▶ [Saved entries]:
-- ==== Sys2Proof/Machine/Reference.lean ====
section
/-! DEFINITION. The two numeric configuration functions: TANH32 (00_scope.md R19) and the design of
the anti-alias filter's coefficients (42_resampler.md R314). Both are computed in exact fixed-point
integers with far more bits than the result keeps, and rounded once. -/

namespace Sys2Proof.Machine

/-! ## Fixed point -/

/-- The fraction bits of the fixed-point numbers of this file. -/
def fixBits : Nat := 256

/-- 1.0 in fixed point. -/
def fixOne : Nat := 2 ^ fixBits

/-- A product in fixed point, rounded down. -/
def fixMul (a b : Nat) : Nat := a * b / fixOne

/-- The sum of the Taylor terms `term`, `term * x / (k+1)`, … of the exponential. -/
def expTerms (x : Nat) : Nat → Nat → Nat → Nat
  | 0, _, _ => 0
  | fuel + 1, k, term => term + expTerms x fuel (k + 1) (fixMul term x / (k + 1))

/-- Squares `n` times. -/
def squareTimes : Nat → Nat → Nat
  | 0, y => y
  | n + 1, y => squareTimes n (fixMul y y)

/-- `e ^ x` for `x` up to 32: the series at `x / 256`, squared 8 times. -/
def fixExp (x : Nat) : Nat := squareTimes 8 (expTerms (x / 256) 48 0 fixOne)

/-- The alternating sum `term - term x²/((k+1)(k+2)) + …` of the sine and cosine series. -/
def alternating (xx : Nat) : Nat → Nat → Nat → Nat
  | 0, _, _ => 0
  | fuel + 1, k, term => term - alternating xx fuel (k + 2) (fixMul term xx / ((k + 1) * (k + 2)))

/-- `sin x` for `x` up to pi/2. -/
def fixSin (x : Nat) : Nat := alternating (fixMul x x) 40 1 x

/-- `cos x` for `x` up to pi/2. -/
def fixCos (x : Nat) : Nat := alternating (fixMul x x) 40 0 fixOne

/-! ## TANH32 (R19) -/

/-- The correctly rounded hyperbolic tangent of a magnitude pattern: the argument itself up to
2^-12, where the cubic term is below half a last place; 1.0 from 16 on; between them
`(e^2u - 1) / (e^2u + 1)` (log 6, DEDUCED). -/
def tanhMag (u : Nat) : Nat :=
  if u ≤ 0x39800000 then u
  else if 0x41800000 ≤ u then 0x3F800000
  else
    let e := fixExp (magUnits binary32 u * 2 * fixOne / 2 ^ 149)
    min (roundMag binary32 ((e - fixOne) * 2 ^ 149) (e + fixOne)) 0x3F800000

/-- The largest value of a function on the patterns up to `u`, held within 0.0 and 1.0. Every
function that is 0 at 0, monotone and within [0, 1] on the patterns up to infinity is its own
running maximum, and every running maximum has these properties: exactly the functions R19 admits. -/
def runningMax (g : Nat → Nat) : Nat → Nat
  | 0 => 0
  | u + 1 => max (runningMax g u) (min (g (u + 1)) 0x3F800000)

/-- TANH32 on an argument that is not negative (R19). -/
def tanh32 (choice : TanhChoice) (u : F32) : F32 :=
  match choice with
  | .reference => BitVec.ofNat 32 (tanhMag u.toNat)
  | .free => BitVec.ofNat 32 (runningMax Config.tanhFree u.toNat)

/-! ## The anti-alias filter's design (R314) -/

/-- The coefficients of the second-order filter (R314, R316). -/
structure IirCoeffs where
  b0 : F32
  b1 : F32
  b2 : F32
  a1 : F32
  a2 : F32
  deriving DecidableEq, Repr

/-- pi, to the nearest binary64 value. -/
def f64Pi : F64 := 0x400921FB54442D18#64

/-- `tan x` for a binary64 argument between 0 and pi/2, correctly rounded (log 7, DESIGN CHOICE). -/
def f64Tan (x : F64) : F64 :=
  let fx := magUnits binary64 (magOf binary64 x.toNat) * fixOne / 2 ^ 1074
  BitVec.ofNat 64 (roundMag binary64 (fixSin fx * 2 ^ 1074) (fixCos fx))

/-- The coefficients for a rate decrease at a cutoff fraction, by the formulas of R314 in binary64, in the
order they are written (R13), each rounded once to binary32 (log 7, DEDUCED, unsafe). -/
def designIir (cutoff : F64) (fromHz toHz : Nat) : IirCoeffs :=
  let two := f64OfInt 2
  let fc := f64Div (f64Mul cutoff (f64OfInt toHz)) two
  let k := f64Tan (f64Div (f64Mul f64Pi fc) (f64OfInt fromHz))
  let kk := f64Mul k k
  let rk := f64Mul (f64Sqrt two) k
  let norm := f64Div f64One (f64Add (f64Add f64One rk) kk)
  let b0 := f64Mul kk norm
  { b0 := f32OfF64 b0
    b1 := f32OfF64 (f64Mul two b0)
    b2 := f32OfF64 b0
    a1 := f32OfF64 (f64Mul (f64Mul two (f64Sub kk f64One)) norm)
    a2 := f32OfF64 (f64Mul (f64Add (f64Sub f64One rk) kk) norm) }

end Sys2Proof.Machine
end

▶ [WORK INSTRUCTIONS]: For this exercise, repeat exactly the lines of the data above from the one with "(R314, R316). -/" down to the one with "let kk := f64Mul k k", both end lines included.

▶ [WRITTEN ANSWER]:
/-- The coefficients of the second-order filter (R314, R316). -/
structure IirCoeffs where
  b0 : F32
  b1 : F32
  b2 : F32
  a1 : F32
  a2 : F32
  deriving DecidableEq, Repr

/-- pi, to the nearest binary64 value. -/
def f64Pi : F64 := 0x400921FB54442D18#64

/-- `tan x` for a binary64 argument between 0 and pi/2, correctly rounded (log 7, DESIGN CHOICE). -/
def f64Tan (x : F64) : F64 :=
  let fx := magUnits binary64 (magOf binary64 x.toNat) * fixOne / 2 ^ 1074
  BitVec.ofNat 64 (roundMag binary64 (fixSin fx * 2 ^ 1074) (fixCos fx))

/-- The coefficients for a rate decrease at a cutoff fraction, by the formulas of R314 in binary64, in the
order they are written (R13), each rounded once to binary32 (log 7, DEDUCED, unsafe). -/
def designIir (cutoff : F64) (fromHz toHz : Nat) : IirCoeffs :=
  let two := f64OfInt 2
  let fc := f64Div (f64Mul cutoff (f64OfInt toHz)) two
  let k := f64Tan (f64Div (f64Mul f64Pi fc) (f64OfInt fromHz))
  let kk := f64Mul k k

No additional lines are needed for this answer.